**Task to complete**
In the material below, transcribe every line from the first through the line holding "Obligations.ParsingClassifiesFrames := by", exactly, and stop after that line.

*** Begin section ***

/-- Settles O30: a header's walk starts from the state that took it off its channel and stamped its copy, and either adds one head
and its notes or ends the packet, which leaves the heads and the memories. -/
theorem parsingClassifiesFrames : Obligations.ParsingClassifiesFrames := by
  unfold Obligations.ParsingClassifiesFrames
  refine ⟨?result, ?slow, ?depth, ?idle⟩
  case result =>
    intro src seq t code v c r s hsrc harr hcopy hstage hup htrial hab hwalk hfast
    have hend : (s.begin t).walkOf src c = .result code v r := hwalk
    have hstamped := (s.begin t).only_stamped src seq c
    have hseq : c.seq = seq := by simpa using List.find?_some hcopy
    have hfast' : r.frag = 0 ∨ ((s.begin t).stamped src seq c).slowMode c.ingress = false :=
      hfast.imp_right fun h => (State.slowMode_congr hstamped.regs _).trans h
    obtain ⟨hwaits, hheads, hrd⟩ := State.parsed_waits (k := pipeOf src)
      (p := parsedOf src c ((s.begin t).stampFor c) (s.begin t).time) (code := code) (v := v) hfast'
    have hu := State.parseWalk_eq (s.begin t).time harr hcopy hstage hup htrial hab
    rw [hend] at hu
    have hall := (hstamped.mono (l' := [.regs, .pa, .pb, .chans, .ports])).then hwaits
    refine .next rfl hu
      ⟨⟨_, hheads.trans (by rw [hstamped.pipe]), rfl, hseq, rfl, rfl, rfl, rfl, rfl, rfl, rfl, rfl, rfl, rfl, rfl⟩,
      (congrArg PortMac.copies (hwaits.mac src)).trans (State.copies_stamped ..), ?_, ?_, fun hcode => (hrd _).trans ?_,
      fun hbad => (hrd _).trans (State.rd_walkNoted_badFrag _ _ _ hbad), fun f hf => (hrd f).trans ?_,
      congrArg State.tookFree hall.eq⟩
    · exact congrArg Channel.arrived ((hwaits.chan _).trans (State.chan_stamped c harr))
    · exact congrArg Channel.returning ((hwaits.chan _).trans (State.chan_stamped c harr))
    · rw [hcode, State.rd_walkNoted_short, hstamped.rd]
    · rw [State.regsKept_walkNoted _ _ _ _ f hf, hstamped.rd]
  case slow =>
    intro src seq t code v c r s hsrc harr hcopy hstage hup htrial hab hwalk hfrag hslow
    have hend : (s.begin t).walkOf src c = .result code v r := hwalk
    have hstamped := (s.begin t).only_stamped src seq c
    have hslow' : ((s.begin t).stamped src seq c).slowMode c.ingress = true := (State.slowMode_congr hstamped.regs _).trans hslow
    have hkept := (State.packetKept.of_only hstamped).trans (State.packetKept_parsed_slow (k := pipeOf src)
      (p := parsedOf src c ((s.begin t).stampFor c) (s.begin t).time) (code := code) (v := v) hfrag hslow')
    have hu := State.parseWalk_eq (s.begin t).time harr hcopy hstage hup (.inl htrial) hab
    rw [hend] at hu
    exact .next rfl hu ⟨hkept.heads _, hkept.only.memories⟩
  case depth =>
    intro src seq t node bad c s hsrc harr hcopy hstage hup htrial hab hwalk
    have hend : (s.begin t).walkOf src c = .depth node bad := hwalk
    have hstamped := (s.begin t).only_stamped src seq c
    have hkept := (State.packetKept.of_only hstamped).trans (State.packetKept_parsed_depth _ (pipeOf src)
      (parsedOf src c ((s.begin t).stampFor c) (s.begin t).time) node bad)
    obtain ⟨hdepth, hbad⟩ := State.rd_parsed_depth ((s.begin t).stamped src seq c) (pipeOf_lt src)
      (parsedOf src c ((s.begin t).stampFor c) (s.begin t).time) node bad
    rw [hstamped.rd] at hdepth
    have hu := State.parseWalk_eq (s.begin t).time harr hcopy hstage hup (.inl htrial) hab
    rw [hend] at hu
    exact .next rfl hu ⟨hkept.heads _, hdepth, hbad, hkept.only.memories⟩
  case idle =>
    intro src t s h
    exact .next rfl (State.parseWalk_idle _ h) rfl

/- ## An instruction that goes on to the following word (R217) -/

section
variable {b : State} {x : CtxId} {c : Ctx} {ecc : Ecc} {row : State → Ctx → Micro → Bool}
  {eff : State → CtxId → Ctx → Micro → Retire} (h : b.issues x c ecc) (hrow : row b c (microOf (b.fetch x c)) = true)
  {s3 : State} {c3 : Ctx}
  (heff : eff (b.readied x c ecc) x (c.issuing b ecc) (microOf (b.fetch x c)) = .next s3 c3)
include h hrow heff

theorem State.issue_next :
    b.issue x ecc false row eff = s3.retireAt x c3 (b.chosen x c ecc) (c.issuing b ecc).pc 0 := by
  rw [State.issue_eq eff h hrow, heff]
  rfl

/-- It retires, where its effect on the state is no more than a free value taken. -/
theorem State.retires_next (hs3 : (b.readied x c ecc).only s3 [.free]) {v : Ctx} (hv : c3.settled b.time = v.retired b.time) :
    b.retires (b.issue x ecc false row eff) x ecc v := by
  obtain ⟨hx, -, -⟩ := h.place
  rw [State.issue_next h hrow heff]
  refine State.retires_of_effect hx ((State.recordKept_readied hx b c ecc).trans (.of_only hs3 fun f _ => hs3.rd f)) hv
    fun hecc hen => ?_
  subst hecc
  obtain ⟨hchosen, hrest⟩ := State.readied_quiet hx b c hen
  exact ⟨hchosen, hrest.regs hs3.regs⟩

/-- An effect on its context alone. -/
theorem State.goesOn_context (hs3 : s3 = b.readied x c ecc) {v : Ctx} (hv : c3.settled b.time = v.retired b.time) :
    let u := b.issue x ecc false row eff
    b.retires u x ecc v ∧ u = { b with regs := u.regs, pa := u.pa, pb := u.pb, di := u.di, out := u.out } := by
  refine ⟨State.retires_next h hrow heff (hs3 ▸ .refl _ _) hv, ?_⟩
  rw [State.issue_next h hrow heff, hs3]
  exact (((b.only_readied x c ecc).mono (l' := [.regs, .pa, .pb, .di, .out])).then (State.only_retireAt _ _ _ _ _ _)).eq

end

/- ## Actions, checksum and time (R192, R194, R222, R229) -/

section
variable {s : State} {x : CtxId} {c : Ctx} {m : Micro}

/-- The context with an action word merged into its accumulator. -/
def Ctx.merged (c : Ctx) (w index : Nat) : Ctx :=
  { c with phv := patchAt c.phv 0xE0 (beBytes 8 (mergeAct c.acc w)),
           copyIndex := if actCopy w then index else c.copyIndex,
           mirrorIndex := if actMirror w then index else c.mirrorIndex }

theorem Ctx.apply_eq {w : Nat} (index : Nat) (h : actBad w = false) : c.apply w index = some (c.merged w index) := by
  simp [Ctx.apply, h, Ctx.merged, Ctx.setAcc, Ctx.patch, Ctx.acc, phvAcc]

theorem effActImm_next (h : actBad m.imm = false) : effActImm s x c m = .next s (c.merged m.imm 0xFFFF).stepPc := by
  rw [effActImm, Ctx.apply_eq _ h]

theorem effActSlot_hit (hst : c.slotStatus m.slot = 1) (h : actBad (c.slotAction m.slot) = false) :
    effActSlot s x c m = .next s (c.merged (c.slotAction m.slot) (c.slotIndex m.slot)).stepPc := by
  rw [effActSlot, if_pos hst, Ctx.apply_eq _ h]

theorem effActSlot_noHit (hst : c.slotStatus m.slot ≠ 1) : effActSlot s x c m = .next s c.stepPc := if_neg hst

theorem effCsum_next (h : phvMayWrite m.off 2 = true) :
    effCsum s x c m = .next s (c.patch m.off (beBytes 2 (csumUpdate (beNat (sliceAt c.phv m.off 2))
      ((c.reg m.ra).toNat % 65536) ((c.reg m.rb).toNat % 65536)))).stepPc := if_pos h

theorem effTime_next (h : phvMayWrite m.off 8 = true) :
    effTime s x c m = .next s (c.patch m.off (beBytes 8 s.time)).stepPc := if_pos h

end

theorem State.time_readied {b : State} {x : CtxId} (hx : x.pipe < 2) (c : Ctx) (ecc : Ecc) : (b.readied x c ecc).time = b.time :=
  (State.recordKept_readied hx b c ecc).rd _ ⟨by decide, by decide⟩

/- ## INS and DEL on the header window (R229) -/

section
variable {l w bs tail : List Byte} {i off n v : Nat}

/-- A patched byte is the patch's where the patch stands, and the list's elsewhere. -/
theorem getD_patchAt (h : i + bs.length ≤ l.length) (j : Nat) :
    (patchAt l i bs).getD j 0 = if i ≤ j ∧ j < i + bs.length then bs.getD (j - i) 0 else l.getD j 0 := by
  have hi : min i l.length = i := by omega
  simp only [patchAt, List.getD_eq_getElem?_getD, List.getElem?_take, List.getElem?_append, List.getElem?_drop, List.length_take,
    List.length_append, hi]
  by_cases hj : j < l.length
  · by_cases h1 : j < i
    · simp [hj, h1, show j < i + bs.length by omega, show ¬ i ≤ j by omega]
    · by_cases h2 : j < i + bs.length
      · simp [hj, h1, h2, show i ≤ j by omega]
      · simp [hj, h2, show i + bs.length + (j - (i + bs.length)) = j by omega]
  · simp [hj, show ¬ j < i + bs.length by omega]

*** End section ***

**Answer below**
/-- Settles O30: a header's walk starts from the state that took it off its channel and stamped its copy, and either adds one head
and its notes or ends the packet, which leaves the heads and the memories. -/
theorem parsingClassifiesFrames : Obligations.ParsingClassifiesFrames := by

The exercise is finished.